(INSTRUCTIONS FOR THE TASK): Every line in the records below between the one holding "atomic holds the" and the one holding "A line fetch", inclusive, is to be set down exactly; all other lines are to be left out.

● ● ● ● ●

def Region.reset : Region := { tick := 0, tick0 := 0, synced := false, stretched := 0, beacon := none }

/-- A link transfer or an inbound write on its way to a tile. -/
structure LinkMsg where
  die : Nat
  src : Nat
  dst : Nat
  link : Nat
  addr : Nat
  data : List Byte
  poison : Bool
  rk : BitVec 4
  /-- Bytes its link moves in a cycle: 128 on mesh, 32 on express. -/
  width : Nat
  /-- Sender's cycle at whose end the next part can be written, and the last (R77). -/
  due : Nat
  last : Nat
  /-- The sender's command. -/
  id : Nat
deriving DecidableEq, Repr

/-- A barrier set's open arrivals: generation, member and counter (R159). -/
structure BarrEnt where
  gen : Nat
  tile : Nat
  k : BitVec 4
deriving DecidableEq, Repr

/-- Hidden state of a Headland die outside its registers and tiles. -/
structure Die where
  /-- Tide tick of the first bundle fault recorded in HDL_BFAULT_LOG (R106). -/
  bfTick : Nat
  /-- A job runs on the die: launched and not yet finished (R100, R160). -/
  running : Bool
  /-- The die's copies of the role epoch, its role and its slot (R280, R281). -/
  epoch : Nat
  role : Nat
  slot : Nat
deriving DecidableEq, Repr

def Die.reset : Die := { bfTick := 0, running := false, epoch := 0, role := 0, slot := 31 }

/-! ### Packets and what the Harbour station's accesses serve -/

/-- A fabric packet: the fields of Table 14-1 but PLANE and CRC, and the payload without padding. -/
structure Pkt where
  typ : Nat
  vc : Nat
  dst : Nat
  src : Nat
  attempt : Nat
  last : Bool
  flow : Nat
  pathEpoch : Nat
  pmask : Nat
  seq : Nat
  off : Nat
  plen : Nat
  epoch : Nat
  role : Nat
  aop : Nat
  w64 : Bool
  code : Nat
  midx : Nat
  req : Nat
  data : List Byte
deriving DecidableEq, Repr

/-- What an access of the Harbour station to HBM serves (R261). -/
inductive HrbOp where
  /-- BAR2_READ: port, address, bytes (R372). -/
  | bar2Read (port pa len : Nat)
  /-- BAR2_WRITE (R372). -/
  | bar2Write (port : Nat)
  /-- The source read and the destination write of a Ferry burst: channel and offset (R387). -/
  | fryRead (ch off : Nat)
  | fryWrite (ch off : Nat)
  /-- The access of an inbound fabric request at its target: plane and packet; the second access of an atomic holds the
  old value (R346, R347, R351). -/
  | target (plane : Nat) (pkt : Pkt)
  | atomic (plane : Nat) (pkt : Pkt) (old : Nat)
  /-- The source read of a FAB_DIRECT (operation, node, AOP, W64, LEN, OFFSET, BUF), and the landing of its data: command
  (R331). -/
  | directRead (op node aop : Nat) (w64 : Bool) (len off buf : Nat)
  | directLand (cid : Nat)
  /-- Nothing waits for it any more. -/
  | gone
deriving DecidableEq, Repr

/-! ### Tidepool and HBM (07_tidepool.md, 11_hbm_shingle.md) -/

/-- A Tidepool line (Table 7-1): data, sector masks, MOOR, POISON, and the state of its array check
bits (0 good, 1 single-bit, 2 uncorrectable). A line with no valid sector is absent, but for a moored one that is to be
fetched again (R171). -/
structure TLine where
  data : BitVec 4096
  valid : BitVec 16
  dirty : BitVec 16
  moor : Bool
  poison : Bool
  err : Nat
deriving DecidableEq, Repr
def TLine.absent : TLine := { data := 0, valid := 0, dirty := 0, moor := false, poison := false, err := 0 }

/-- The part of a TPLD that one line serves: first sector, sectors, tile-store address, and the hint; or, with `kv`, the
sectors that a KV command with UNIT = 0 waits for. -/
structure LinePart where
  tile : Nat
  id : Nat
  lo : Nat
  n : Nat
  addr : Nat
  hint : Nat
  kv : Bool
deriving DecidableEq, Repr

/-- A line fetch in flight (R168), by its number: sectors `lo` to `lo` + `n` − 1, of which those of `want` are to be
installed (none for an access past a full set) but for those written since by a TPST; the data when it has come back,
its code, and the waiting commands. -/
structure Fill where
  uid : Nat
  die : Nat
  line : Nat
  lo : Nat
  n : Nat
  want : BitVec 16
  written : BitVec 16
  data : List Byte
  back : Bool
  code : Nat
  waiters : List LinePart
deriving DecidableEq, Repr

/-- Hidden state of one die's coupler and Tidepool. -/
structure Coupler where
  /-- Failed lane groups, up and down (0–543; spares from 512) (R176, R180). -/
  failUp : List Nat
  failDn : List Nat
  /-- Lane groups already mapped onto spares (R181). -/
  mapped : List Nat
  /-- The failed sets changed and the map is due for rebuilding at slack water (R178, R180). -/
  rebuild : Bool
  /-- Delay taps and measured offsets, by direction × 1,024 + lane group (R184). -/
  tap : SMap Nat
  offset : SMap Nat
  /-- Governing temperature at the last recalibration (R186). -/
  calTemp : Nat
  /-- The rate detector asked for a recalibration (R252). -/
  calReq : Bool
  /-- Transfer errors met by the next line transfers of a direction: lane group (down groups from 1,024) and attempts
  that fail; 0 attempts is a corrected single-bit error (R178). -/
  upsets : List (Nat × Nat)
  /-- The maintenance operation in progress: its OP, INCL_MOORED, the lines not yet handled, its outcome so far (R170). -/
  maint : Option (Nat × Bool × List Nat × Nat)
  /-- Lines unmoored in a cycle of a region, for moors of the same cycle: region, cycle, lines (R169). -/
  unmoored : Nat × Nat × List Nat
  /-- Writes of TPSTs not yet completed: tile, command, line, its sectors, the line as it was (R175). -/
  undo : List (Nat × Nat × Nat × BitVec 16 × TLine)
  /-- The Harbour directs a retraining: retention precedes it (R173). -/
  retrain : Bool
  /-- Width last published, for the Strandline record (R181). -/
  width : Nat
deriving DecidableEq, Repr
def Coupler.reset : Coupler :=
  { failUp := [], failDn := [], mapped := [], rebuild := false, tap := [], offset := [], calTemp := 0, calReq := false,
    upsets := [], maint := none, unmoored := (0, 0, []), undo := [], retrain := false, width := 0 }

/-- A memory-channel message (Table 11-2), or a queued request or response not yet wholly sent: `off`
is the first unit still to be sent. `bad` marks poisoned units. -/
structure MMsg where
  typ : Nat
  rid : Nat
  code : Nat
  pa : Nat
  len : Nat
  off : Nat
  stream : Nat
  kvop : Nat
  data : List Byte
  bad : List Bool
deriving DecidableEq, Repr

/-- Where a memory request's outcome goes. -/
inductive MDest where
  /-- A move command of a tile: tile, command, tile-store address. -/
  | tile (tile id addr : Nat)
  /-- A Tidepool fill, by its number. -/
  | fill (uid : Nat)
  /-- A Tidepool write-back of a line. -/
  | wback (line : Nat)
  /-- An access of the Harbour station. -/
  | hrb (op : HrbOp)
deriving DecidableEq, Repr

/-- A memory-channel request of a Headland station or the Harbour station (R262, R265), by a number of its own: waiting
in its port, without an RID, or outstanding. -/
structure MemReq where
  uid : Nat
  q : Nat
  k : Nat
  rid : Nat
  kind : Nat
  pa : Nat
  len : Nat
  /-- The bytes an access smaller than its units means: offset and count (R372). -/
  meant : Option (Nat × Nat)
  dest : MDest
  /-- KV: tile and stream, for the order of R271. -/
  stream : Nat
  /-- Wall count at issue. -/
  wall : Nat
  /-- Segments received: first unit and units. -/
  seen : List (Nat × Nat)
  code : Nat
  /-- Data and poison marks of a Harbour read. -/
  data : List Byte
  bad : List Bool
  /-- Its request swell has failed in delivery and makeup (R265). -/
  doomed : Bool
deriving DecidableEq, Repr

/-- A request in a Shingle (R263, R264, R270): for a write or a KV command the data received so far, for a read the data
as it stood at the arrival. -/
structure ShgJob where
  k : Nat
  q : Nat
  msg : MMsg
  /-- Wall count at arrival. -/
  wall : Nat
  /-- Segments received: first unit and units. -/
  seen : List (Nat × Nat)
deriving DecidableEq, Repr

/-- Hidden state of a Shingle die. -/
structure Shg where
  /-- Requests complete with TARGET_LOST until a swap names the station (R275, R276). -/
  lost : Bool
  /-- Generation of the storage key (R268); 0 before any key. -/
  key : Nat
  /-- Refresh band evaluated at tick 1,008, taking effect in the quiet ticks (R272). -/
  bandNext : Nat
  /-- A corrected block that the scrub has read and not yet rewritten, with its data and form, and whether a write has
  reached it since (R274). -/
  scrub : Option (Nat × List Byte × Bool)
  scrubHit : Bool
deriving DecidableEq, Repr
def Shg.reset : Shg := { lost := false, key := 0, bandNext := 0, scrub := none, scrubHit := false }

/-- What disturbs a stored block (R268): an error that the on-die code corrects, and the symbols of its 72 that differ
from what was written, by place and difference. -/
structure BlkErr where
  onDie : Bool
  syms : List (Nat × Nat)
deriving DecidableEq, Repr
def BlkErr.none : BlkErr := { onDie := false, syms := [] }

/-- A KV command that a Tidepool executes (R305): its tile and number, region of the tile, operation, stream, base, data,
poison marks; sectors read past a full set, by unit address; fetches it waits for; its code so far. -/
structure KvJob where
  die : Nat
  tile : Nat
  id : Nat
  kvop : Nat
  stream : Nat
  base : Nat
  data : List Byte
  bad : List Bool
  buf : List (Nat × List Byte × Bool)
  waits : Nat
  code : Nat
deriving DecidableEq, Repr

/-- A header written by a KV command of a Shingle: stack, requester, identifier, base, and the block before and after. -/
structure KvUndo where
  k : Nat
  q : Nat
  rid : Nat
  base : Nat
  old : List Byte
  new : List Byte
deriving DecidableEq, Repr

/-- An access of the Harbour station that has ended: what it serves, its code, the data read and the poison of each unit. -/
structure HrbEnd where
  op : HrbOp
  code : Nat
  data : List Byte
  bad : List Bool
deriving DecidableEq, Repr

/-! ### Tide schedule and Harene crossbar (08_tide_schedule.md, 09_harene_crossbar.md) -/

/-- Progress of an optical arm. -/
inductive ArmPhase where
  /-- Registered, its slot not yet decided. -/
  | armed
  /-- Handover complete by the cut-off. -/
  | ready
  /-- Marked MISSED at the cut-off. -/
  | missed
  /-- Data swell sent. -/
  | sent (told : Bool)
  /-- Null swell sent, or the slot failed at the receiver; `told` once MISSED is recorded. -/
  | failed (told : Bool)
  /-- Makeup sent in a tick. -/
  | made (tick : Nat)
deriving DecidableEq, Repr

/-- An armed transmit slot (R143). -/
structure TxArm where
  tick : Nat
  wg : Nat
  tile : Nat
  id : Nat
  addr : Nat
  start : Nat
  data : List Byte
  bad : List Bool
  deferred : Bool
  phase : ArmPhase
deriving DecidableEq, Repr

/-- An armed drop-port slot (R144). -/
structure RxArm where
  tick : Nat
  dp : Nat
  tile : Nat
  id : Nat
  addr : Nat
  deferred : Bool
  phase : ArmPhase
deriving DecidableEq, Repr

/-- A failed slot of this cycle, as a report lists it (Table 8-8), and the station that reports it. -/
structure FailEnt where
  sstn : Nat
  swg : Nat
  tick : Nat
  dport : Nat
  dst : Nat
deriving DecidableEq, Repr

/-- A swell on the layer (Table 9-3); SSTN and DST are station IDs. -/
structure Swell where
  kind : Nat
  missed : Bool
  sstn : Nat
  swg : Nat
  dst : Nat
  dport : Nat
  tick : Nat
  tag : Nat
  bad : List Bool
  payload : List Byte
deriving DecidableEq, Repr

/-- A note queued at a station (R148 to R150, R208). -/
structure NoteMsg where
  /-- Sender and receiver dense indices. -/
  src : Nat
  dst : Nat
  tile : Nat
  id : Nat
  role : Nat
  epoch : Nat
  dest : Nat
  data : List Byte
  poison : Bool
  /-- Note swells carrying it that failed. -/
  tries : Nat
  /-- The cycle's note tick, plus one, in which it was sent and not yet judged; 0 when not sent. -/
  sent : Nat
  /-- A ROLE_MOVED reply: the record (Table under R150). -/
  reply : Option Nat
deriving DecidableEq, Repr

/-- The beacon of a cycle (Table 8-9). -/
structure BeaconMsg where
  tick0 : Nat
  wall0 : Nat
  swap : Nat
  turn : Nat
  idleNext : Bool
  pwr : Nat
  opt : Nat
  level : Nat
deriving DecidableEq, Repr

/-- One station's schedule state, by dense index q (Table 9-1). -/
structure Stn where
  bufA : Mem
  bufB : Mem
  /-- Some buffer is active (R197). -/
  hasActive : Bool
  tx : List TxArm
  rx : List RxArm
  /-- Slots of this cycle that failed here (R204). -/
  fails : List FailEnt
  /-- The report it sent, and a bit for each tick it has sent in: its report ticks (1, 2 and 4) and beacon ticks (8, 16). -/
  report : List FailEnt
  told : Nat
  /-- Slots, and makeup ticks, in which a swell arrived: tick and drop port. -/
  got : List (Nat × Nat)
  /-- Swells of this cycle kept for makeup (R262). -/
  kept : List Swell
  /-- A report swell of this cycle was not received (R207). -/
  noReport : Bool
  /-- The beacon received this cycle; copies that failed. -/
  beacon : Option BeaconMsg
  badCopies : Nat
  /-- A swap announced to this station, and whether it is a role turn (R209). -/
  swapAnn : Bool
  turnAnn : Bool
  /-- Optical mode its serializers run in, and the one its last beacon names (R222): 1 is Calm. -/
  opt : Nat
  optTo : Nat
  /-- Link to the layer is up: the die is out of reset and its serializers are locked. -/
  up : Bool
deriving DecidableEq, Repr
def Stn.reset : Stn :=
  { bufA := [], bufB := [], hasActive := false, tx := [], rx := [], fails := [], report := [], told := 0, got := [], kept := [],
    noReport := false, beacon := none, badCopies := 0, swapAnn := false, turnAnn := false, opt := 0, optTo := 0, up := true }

● ● ● ● ●

(RESPONSE BOX):
  /-- The access of an inbound fabric request at its target: plane and packet; the second access of an atomic holds the
  old value (R346, R347, R351). -/
  | target (plane : Nat) (pkt : Pkt)
  | atomic (plane : Nat) (pkt : Pkt) (old : Nat)
  /-- The source read of a FAB_DIRECT (operation, node, AOP, W64, LEN, OFFSET, BUF), and the landing of its data: command
  (R331). -/
  | directRead (op node aop : Nat) (w64 : Bool) (len off buf : Nat)
  | directLand (cid : Nat)
  /-- Nothing waits for it any more. -/
  | gone
deriving DecidableEq, Repr

/-! ### Tidepool and HBM (07_tidepool.md, 11_hbm_shingle.md) -/

/-- A Tidepool line (Table 7-1): data, sector masks, MOOR, POISON, and the state of its array check
bits (0 good, 1 single-bit, 2 uncorrectable). A line with no valid sector is absent, but for a moored one that is to be
fetched again (R171). -/
structure TLine where
  data : BitVec 4096
  valid : BitVec 16
  dirty : BitVec 16
  moor : Bool
  poison : Bool
  err : Nat
deriving DecidableEq, Repr
def TLine.absent : TLine := { data := 0, valid := 0, dirty := 0, moor := false, poison := false, err := 0 }

/-- The part of a TPLD that one line serves: first sector, sectors, tile-store address, and the hint; or, with `kv`, the
sectors that a KV command with UNIT = 0 waits for. -/
structure LinePart where
  tile : Nat
  id : Nat
  lo : Nat
  n : Nat
  addr : Nat
  hint : Nat
  kv : Bool
deriving DecidableEq, Repr

/-- A line fetch in flight (R168), by its number: sectors `lo` to `lo` + `n` − 1, of which those of `want` are to be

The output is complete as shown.